John Davenant’s “Dissertation On The Death Of Christ”: A Review Essay (With An Invitation) -- By: Jared M. Compton

Journal: Detroit Baptist Seminary Journal
Volume: DBSJ 21:0 (NA 2016)
Article: John Davenant’s “Dissertation On The Death Of Christ”: A Review Essay (With An Invitation)
Author: Jared M. Compton


John Davenant’s “Dissertation On The Death Of Christ”: A Review Essay (With An Invitation)1

Jared M. Compton2

Introduction

John Davenant (1572-1641), one-time Bishop of Salisbury and British delegate to the synod of Dort, wrote a Latin dissertation on the extent of the atonement that was published posthumously in 1650 and translated into English over a century later.3 Early reception was mixed,4

predictably falling along party lines. In fact something quite similar can be seen presently (when Davenant’s piece is not simply overlooked)5 in debates over Calvin’s and Dort’s legacies.6

Here, however, I am not interested in tracing the reception history of Davenant’s views, much less in showing how they relate to Calvin’s. My task is at once both more modest and, I want to suggest, more urgent. I want to present Davenant’s argument for careful consideration based on the conviction that he should continue to serve as an important conversation partner in the debate over the extent of the atonement. And, if he is going to play this role, if he should play this role, then his work needs to be better known and understood.7

To this end, therefore, I will first give an aerial sketch of Davenant’s argument in the form of a detailed (and annotated) outline—something akin to what one finds in J. I. Packer’s introduction to Owen’s Death of Death. Then I will summarize the arguments Davenant enlists in support of his thesis. And, finally, I will conclude with three, somewhat critical reflections on Davenant’s piece. After all, simply because Davenant’s argument is important and should be considered does not imply that it is definitive or, for that matter, unassailable.
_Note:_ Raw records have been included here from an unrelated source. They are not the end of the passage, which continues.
theorem applyObservation_touch {s : State} {index : Nat} {p : Nat} {warm : Bool} {o : Observation} (h_num : W.num = true) (hs : ChangesOnly W s₀ s) :
    ChangesOnly W s₀ (applyObservation s index p warm o) := by
  unfold applyObservation
  repeat' first
    | with_reducible assumption
    | fail_if_no_progress (with_reducible refine touch_mk ?_ ⟨rfl, rfl, fun _ => rfl, fun _ => rfl, fun _ => rfl, fun _ => rfl, fun _ => rfl, fun _ => rfl, fun _ => rfl, fun _ => rfl, fun _ => rfl, fun _ => rfl, fun _ => rfl, fun _ => rfl, fun _ => rfl, fun _ => rfl, off_of_on h_num, fun _ => rfl, fun _ => rfl, fun _ => rfl, fun _ => rfl, fun _ => rfl, fun _ => rfl, fun _ => rfl, fun _ => rfl, fun _ => rfl, fun _ => rfl, fun _ => rfl, fun _ => rfl, fun _ => rfl, fun _ => rfl, fun _ => rfl, fun _ => rfl⟩)

theorem scalesTick_touch {s : State} {q : Nat} (h_num : W.num = true) (hs : ChangesOnly W s₀ s) :
    ChangesOnly W s₀ (scalesTick s q) := by
  unfold scalesTick
  repeat' first
    | with_reducible assumption
    | fail_if_no_progress (with_reducible refine touch_mk ?_ ⟨rfl, rfl, fun _ => rfl, fun _ => rfl, fun _ => rfl, fun _ => rfl, fun _ => rfl, fun _ => rfl, fun _ => rfl, fun _ => rfl, fun _ => rfl, fun _ => rfl, fun _ => rfl, fun _ => rfl, fun _ => rfl, fun _ => rfl, off_of_on h_num, fun _ => rfl, fun _ => rfl, fun _ => rfl, fun _ => rfl, fun _ => rfl, fun _ => rfl, fun _ => rfl, fun _ => rfl, fun _ => rfl, fun _ => rfl, fun _ => rfl, fun _ => rfl, fun _ => rfl, fun _ => rfl, fun _ => rfl, fun _ => rfl⟩)

theorem settleShared_touch {s : State} {index : Nat} {p : Nat} (h_num : W.num = true) (h_traffic : W.traffic = true) (h_ev : W.ev = true) (h_outbox : W.outbox = true) (hs : ChangesOnly W s₀ s) :
    ChangesOnly W s₀ (settleShared s index p) := by
  unfold settleShared
  repeat' first
    | with_reducible assumption
    | fail_if_no_progress (with_reducible refine touch_mk ?_ ⟨rfl, rfl, fun _ => rfl, fun _ => rfl, fun _ => rfl, fun _ => rfl, fun _ => rfl, fun _ => rfl, fun _ => rfl, fun _ => rfl, fun _ => rfl, fun _ => rfl, fun _ => rfl, fun _ => rfl, fun _ => rfl, fun _ => rfl, off_of_on h_num, fun _ => rfl, fun _ => rfl, fun _ => rfl, fun _ => rfl, fun _ => rfl, fun _ => rfl, fun _ => rfl, fun _ => rfl, fun _ => rfl, fun _ => rfl, fun _ => rfl, fun _ => rfl, fun _ => rfl, fun _ => rfl, fun _ => rfl, fun _ => rfl⟩)
    | with_reducible refine applyObservation_touch h_num ?_
    | with_reducible refine raise_touch h_traffic h_ev h_outbox ?_
    | with_reducible refine touch_foldl ?_ (fun _ _ _ => ?_)
    | with_reducible refine touch_ite (fun _ => ?_) (fun _ => ?_)

theorem settleAllShared_touch {s : State} (h_num : W.num = true) (h_traffic : W.traffic = true) (h_ev : W.ev = true) (h_outbox : W.outbox = true) (hs : ChangesOnly W s₀ s) :
    ChangesOnly W s₀ (settleAllShared s) := by
  unfold settleAllShared
  repeat' first
    | with_reducible assumption
    | with_reducible refine settleShared_touch h_num h_traffic h_ev h_outbox ?_
    | with_reducible refine touch_foldl ?_ (fun _ _ _ => ?_)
A Dissertation On The Death Of Christ Outlined

The Banner of Truth edition of John Owen’s Death of Death

contains a useful introduction to Owen’s argument by J. I. Packer.8 Besides the context and summaries Packer provides (given in English more readily accessible than Owen’s), he also gives readers a roadmap to Owen’s argument, something Packer hopes will help readers “keep [their] bearings.”